The Margaret was seen dipping in the heavy swell and about to round Eilean Mealista but was never seen intact again. Paradoxically, the bad weather only lasted for a couple of hours and the rest of the day was calm.
Some time later part of the wrecked Margaret was found wedged in a rock on the seaward side of Eilean Mealista. There was speculation that the mast had broken in the severe weather conditions consequently resulting in the boat capsizing.
Despite boats searching out at sea for days and local people scouring the sea cliffs, creeks, coves and seashore for miles around, no bodies were ever recovered, despite the boat having probably foundered close to the shore at Eilean Mealista.

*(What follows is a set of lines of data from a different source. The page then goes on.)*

-- ==== Sys2Proof/Config.lean ====
section
/-! DEFINITION. What the spec leaves free, as constants without a body: nothing can evaluate them, so a claim holds for every
value they may have. -/

namespace Sys2Proof.Config

open Sys2Proof Sys2Proof.Machine

/-- The turn taken when the agenda is empty: arbitration, latency and arrival order (R12, R82-R97; log 1). -/
opaque freeTurn : Nat → Turn

/-- Cycles that a step takes beyond one (log 7). -/
opaque elapsed : Nat → Nat

/-- What an island's CLOCK reads at time 0 (R95; log 7). -/
opaque clockSkew : Nat → W64

/-- The island of a cluster; the spec numbers 128 islands and does not say which cluster lies in which (R5, R429; log 7). -/
opaque islandOf : Nat → Nat

/-- The draws of the physical noise sources, in order of delivery (R76; log 10). -/
opaque noiseDraw : Nat → BitVec 16

/-- SM3 of a string of bytes (R425, R426; log 13). -/
opaque sm3 : List Byte → List Byte

/-- The SM2 signature of a digest under the identity key (R426; log 13). -/
opaque sm2 : List Byte → List Byte

/-- The running firmware and the fused serial number (R425, R426; log 13). -/
opaque firmware : List Byte
opaque serial : List Byte

/-- What a port writes as the body of a work completion: the published formats are not in the spec (R423; log 16). -/
opaque portByte : Nat → Byte

/-- The same for a work completion with error (R424; log 16). -/
opaque portError : Nat → Byte

/-- Other lines of the HBM row that holds a line (R427; log 53). -/
opaque rowLines : Nat → List Nat

/-- How many spares a unit's storage has (R427; log 53). -/
opaque spares : Nat → Nat

/-- The phase bit of a completion ring's first pass (R419; log 19). -/
opaque firstPhase : Bool

/-- What an island's sensors read: power, temperature, voltage and issue fraction (R429; log 7). -/
opaque telemetry : Nat → W64

/-- The die that an island lies on (R5, R429; log 7). -/
opaque islandDie : Nat → Nat

/-- The die that the front distributor hands a launch to (R118, R419; log 19). -/
opaque frontDie : Nat → Nat

/-- Element codes of a chained A row beyond the tile depth of the head that fetches it (R245; log 42). -/
opaque chainCode : Nat → Nat

/-- Bytes of the team state in a context segment and in a save area, whose layout the spec does not give (R111, R228; log 15). -/
opaque areaByte : Nat → Byte

end Sys2Proof.Config
end

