/-- The limits of R318 to R320 that tie both sides of a copy together. -/
def copyOk (m : Template) (src dst : Shape) (origin : List W32) : Bool :=
  let srcOrg := if m.regDst then m.fixed else origin
  let dstOrg := if m.regDst then origin else m.fixed
  let turned := src.flag 0
  let conv := dst.flag 4
  let want (i : Nat) : Nat := if turned ∧ i < 2 then src.ext (1 - i) else src.ext i
  (decide (m.srcScale ≠ 0) == src.scaled) && (decide (m.dstScale ≠ 0) == dst.scaled)
    && ((List.range 4).all fun i => dst.ext i = want i)
    && (src.flag 3 || (List.range 4).all fun i => (srcOrg.getD i 0).toNat + src.ext i ≤ src.dim i)
    && (if conv then src.fmt ≠ 11 && dst.fmt ≠ 11 else src.fmt = dst.fmt && src.scaled = dst.scaled)
    && (!(conv && dst.scaled) || (m.rm = 0 && scaledBox dst dstOrg))
    && !(src.inSpad && src.flag 1) && !(dst.inSpad && dst.flag 2)

/-! ## Definition (R324) -/

/-- What a definition comes to. -/
inductive Defined where
  | stop (x : Stop) (s : State)
  | park (s : State)
  /-- No slot can be taken. -/
  | full (s : State)
  | made (c : Cue) (s : State)

/-- A cue just defined. -/
def newCue (m : Template) (t : Team) (tid core slot gen : Nat) (origin : List W32) (src dst : Option Shape) (counter : W64)
    (count cls : Nat) : Cue :=
  { core := core, slot := slot, gen := gen, st := .defined, team := t.id, tid := tid, asid := t.asid,
    kind := (match m.kind with
      | 0 => .copy
      | 1 => .walker
      | 2 => .launch
      | _ => .stream),
    scope := m.scope, regDst := m.regDst, rm := m.rm, recA := m.recA, recB := m.recB, srcScale := m.srcScale, dstScale := m.dstScale,
    fixed := m.fixed, origin := origin, src := src, dst := dst, counter := counter, preds := count, count := count, reached := 0, edges := [],
    progress := 0, marks := [], shoot := none, started := false, counting := false, killing := false, restartable := true,
    key := [t.kreg 56, t.kreg 57, t.kreg 58, t.kreg 59], stream := t.kreg 61, flags := 0, cls := max cls t.launch.cls, order := 0,
    ended := 0 }

/-- Reads of the records that a template names, with their alignment: record A, and for a copy record B. -/
def readRecords (s : State) (unit : Nat) (asid : BitVec 16) (m : Template) : Found (List Byte × List Byte) :=
  let (al, n) := recordSize m.kind
  let misA := m.recA.toNat % al ≠ 0
  let misB := m.kind = 0 && m.recB.toNat % 64 ≠ 0
  if 3 < m.kind then .got ([], []) s
  else if misA then .stop { code := trapAlign, va := m.recA } s
  else if misB then .stop { code := trapAlign, va := m.recB } s
  else
    match (if n = 8 then engRead s unit asid m.recA 8 [] else engReadLong s unit asid m.recA (n / 64)) with
    | .stop x s1 => .stop x s1
    | .park s1 => .park s1
    | .got a s1 =>
      if m.kind ≠ 0 then .got (a, []) s1
      else
        match engRead s1 unit asid m.recB 64 [] with
        | .stop x s2 => .stop x s2
        | .park s2 => .park s2
        | .got b s2 => .got (a, b) s2

/-- The definition of a cue by the lowest active lane of a group; `only` is the kind that the command takes. -/
def defineCue (w : CWord) (only : Option Nat) (count : Nat) (t : Team) (h : Thread) (s : State) : Defined :=
  let core := t.coreOf h.tid
  let unit := clusterUnit (coreCluster core)
  let va := h.pair w.a.toNat
  let counter := h.pair w.c.toNat
  let origin := (List.range 4).map fun i => h.reg (w.b.toNat + i)
  if va.toNat % 64 ≠ 0 then .stop { code := trapAlign, va := va } s
  else
    match engRead s unit t.asid va 64 [] with
    | .stop x s1 => .stop x s1
    | .park s1 => .park s1
    | .got b s1 =>
      let m := templateOf b
      match readRecords s1 unit t.asid m with
      | .stop x s2 => .stop x s2
      | .park s2 => .park s2
      | .got r s2 =>
        let src := if m.kind = 0 then shapeOf r.1 true else none
        let dst := if m.kind = 0 then shapeOf r.2 false else none
        let shapes := match src, dst with
          | some x, some y => copyOk m x y origin
          | _, _ => m.kind ≠ 0
        let kindOk := m.kind ≤ 3 && (match only with
          | some k => m.kind = k
          | none => true)
        if !(m.clean && 1 ≤ m.scope && m.scope ≤ 7 && kindOk && shapes) then .stop { code := trapIllegalOperand } s2
        else if counter.toNat % 8 ≠ 0 then .stop { code := trapAlign, va := counter } s2
        else
          match s2.takeSlot core with
          | none => .full s2
          | some (slot, gen) =>
            let c := newCue m t h.tid core slot gen origin src dst counter count (bitsOf w.cp.toNat 6 2)
            .made c (s2.setCue c)
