-- ==== Sys2Proof/Machine/Launches.lean ====
section
/-! DEFINITION. Launch records and their checks (06 R109, R115, R116), the task queues (R122) and the start of a matrix stream (12 R251,
08 R180). -/

namespace Sys2Proof.Machine

open Sys2Proof

/-! ## Launch records -/

/-- Roles of a record: role 0 from the record, the others from the entries of the role table (R109). -/
def rolesOf (b : List Byte) (table : List (List Byte)) : List Role :=
  { entry := BitVec.ofNat 64 (fieldOf b 0 8), allot := fieldOf b 24 1, cls := fieldOf b 25 1 }
    :: table.map fun e => { entry := BitVec.ofNat 64 (fieldOf e 0 8), allot := fieldOf e 8 1, cls := fieldOf e 9 1 }

/-- A launch as a record states it. -/
def launchOf (addr : W64) (b : List Byte) (table : List (List Byte)) : Launch :=
  let flags := fieldOf b 9 1
  let w (i : Nat) : W64 := BitVec.ofNat 64 (fieldOf b i 8)
  let orElse (v d : Nat) : Nat := if v = 0 then d else v
  { addr := addr, width := 16 * 2 ^ fieldOf b 8 1, progress := bitOf flags 0, pair := bitOf flags 1, split := bitOf flags 2,
    size := fieldOf b 10 2, gx := fieldOf b 12 4, gy := fieldOf b 16 4, gz := fieldOf b 20 4, roles := rolesOf b table,
    spadBytes := fieldOf b 28 4, accRows := fieldOf b 32 2, dpf := orElse (fieldOf b 36 4) 1024, wdog := orElse (fieldOf b 40 4) (2 ^ 24),
    gangP := fieldOf b 44 2, gangF := fieldOf b 46 2, iters := fieldOf b 48 8, perTile := fieldOf b 56 4, stack := fieldOf b 60 4,
    stream := w 64, dtBase := w 72, dtLen := BitVec.ofNat 32 (fieldOf b 80 4), segBase := w 96, segSize := fieldOf b 104 8,
    counter := w 112, kInit := (List.range 9).map fun i => BitVec.ofNat 32 (fieldOf b (128 + 4 * i) 4) }

/-- An allotment of R109. -/
def allotOk (n : Nat) : Bool := 8 ≤ n && n ≤ 128 && n % 8 = 0

/-- The rules of R116, in order of their status. -/
def launchRules (b : List Byte) (table : List (List Byte)) : List Bool :=
  let l := launchOf 0 b table
  let count := fieldOf b 26 1
  let zero (i n : Nat) : Bool := fieldOf b i n = 0
  let product := l.gx * l.gy * l.gz
  [ -- 0x01
    fieldOf b 9 1 < 8 && zero 27 1 && zero 34 2 && zero 84 4 && zero 124 4 && zero 164 92 && (table.all fun e => fieldOf e 10 6 = 0),
    -- 0x02
    fieldOf b 8 1 ≤ 2 && 1 ≤ l.size && l.size ≤ 1024 && l.size % l.width = 0,
    -- 0x03
    l.roles.all fun r => allotOk r.allot,
    -- 0x04
    l.spadBytes ≤ (if l.pair then 393216 else 196608) && l.accRows ≤ 2048 && l.accRows % 64 = 0 && l.stack % 16 = 0,
    -- 0x05
    1 ≤ count && count ≤ 8 && (l.roles.all fun r => r.cls ≤ 3),
    -- 0x06
    1 ≤ l.gangP && l.gangP ≤ 512 && 1 ≤ l.gangF && l.gangF ≤ l.gangP,
    -- 0x07
    1 ≤ l.gx && 1 ≤ l.gy && 1 ≤ l.gz && product < 2 ^ 32,
    -- 0x08
    !l.split || l.iters < 2 ^ 32,
    -- 0x09
    l.dtBase.toNat % 8 = 0 && (count ≤ 1 || fieldOf b 88 8 % 16 = 0) && l.segBase.toNat % 4096 = 0 && l.counter.toNat % 8 = 0
      && l.stream.toNat % 8 = 0,
    -- 0x0A
    4096 + product * areaSize l ≤ l.segSize ]

/-- The status of a record: the lowest-numbered rule that it breaks (R116). -/
def launchStatus (b : List Byte) (table : List (List Byte)) : Nat :=
  let r := launchRules b table
  ((List.range 10).find? fun i => !(r.getD i true)).elim 0 (· + 1)

/-- Entries 1 and up of a record's role table; an entry that cannot be read counts as zeros (log 27). -/
def readRoles (s : State) (unit : Nat) (asid : BitVec 16) (b : List Byte) : List (List Byte) × State :=
  let count := fieldOf b 26 1
  let base := BitVec.ofNat 64 (fieldOf b 88 8)
  if count ≤ 1 ∨ 8 < count ∨ base.toNat % 16 ≠ 0 then ([], s)
  else
    (List.range (count - 1)).foldl (fun acc i =>
      match engRead acc.2 unit asid (base + BitVec.ofNat 64 (16 * (i + 1))) 16 [] with
      | .got e s1 => (acc.1 ++ [e], s1)
      | .stop _ s1 => (acc.1 ++ [List.replicate 16 0], s1)
      | .park s1 => (acc.1 ++ [List.replicate 16 0], s1)) ([], s)

/-! ## Task queues (R122) -/

/-- Entries of a die's task queue. -/
def State.queued (s : State) (die : Nat) : Nat := (s.dist.tasks.filter fun t => t.die = die).length

/-- The queue has room for one more entry. -/
def State.taskRoom (s : State) (die : Nat) : Bool := s.queued die < 4096

/-- A child launch record enqueued. -/
def State.enqueue (s : State) (t : Task) : State := { s with dist := { s.dist with tasks := s.dist.tasks ++ [t] } }

/-! ## Starting a stream (R251, R180) -/

/-- A team's Prompter context. -/
def State.context? (s : State) (t : Team) : Option Prompter :=
  t.ctx.bind fun n => s.mx.ctxs.find? fun p => p.cluster = t.cluster && p.ctx = n && p.team = t.id

def State.updContext (s : State) (cluster ctx : Nat) (f : Prompter → Prompter) : State :=
  { s with mx := { s.mx with ctxs := updWhere s.mx.ctxs (fun p => p.cluster = cluster && p.ctx = ctx) f } }

/-- A context runs a stream until it is idle again (R180, R279). -/
def Prompter.busy (p : Prompter) : Bool := p.st ≠ .idle

/-- The context starts at a stream header, for a cue or none. -/
def State.startStream (s : State) (p : Prompter) (hdr : W64) (cue : Option (Nat × Nat)) : State :=
  s.updContext p.cluster p.ctx fun x =>
    { x with st := .running, hdr := hdr, idx := 0, count := 0, wbDone := false, staged := none, stagedFrom := none, cue := cue }

end Sys2Proof.Machine
end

The failure to recover the bodies further grieved the people of Brenish and the whole parish of Uig and led to more anxiety for the families.
The four men drowned in this tragedy were Cain Mackinnon, 18 Breanish, and his son Angus (Aonghas Cain) , Malcolm Macritchie, (Calum na Shippolag) 15 Breanish and John Buchanan (Iain Calum Eoghainn), 14 Breanish.
Angus Mackinnon had served with the Royal Naval Reserve in World War I and was engaged to be married. His 18-year-old brother, Murdo, R.N.R.(T) had been drowned in the Iolaire disaster on 1 January, 1919, coming home on New Year’s leave from H.M.D. Eddy.
Malcolm Macritchie was single and nineteen or twenty years of age. His uncle, John Macaulay, 2 Breanish, was a regular crew member of the Margaret. However, at this time John was building a house and not going to sea. It is likely that Malcolm may have been in the boat as a hand in place of his uncle.
John Buchanan left a widow and a young son and daughter. His wife was pregnant at the time and gave birth to a son some months after he was drowned. Buchanan had served with the Royal Navy Division in World War 1 and was captured by the Germans at Antwerp in 1914, during Churchill’s ill-conceived attempt to defend that city. For the rest of the war he was a prisoner in Germany.
The loss of these four men was a devastating blow for Brenish . This small village already had ten men killed or wounded in World War I, with two of them drowned on the Iolaire. In those days when crofting and fishing was labour-intensive, the loss of manpower was an extra burden all the families in the village had to bear.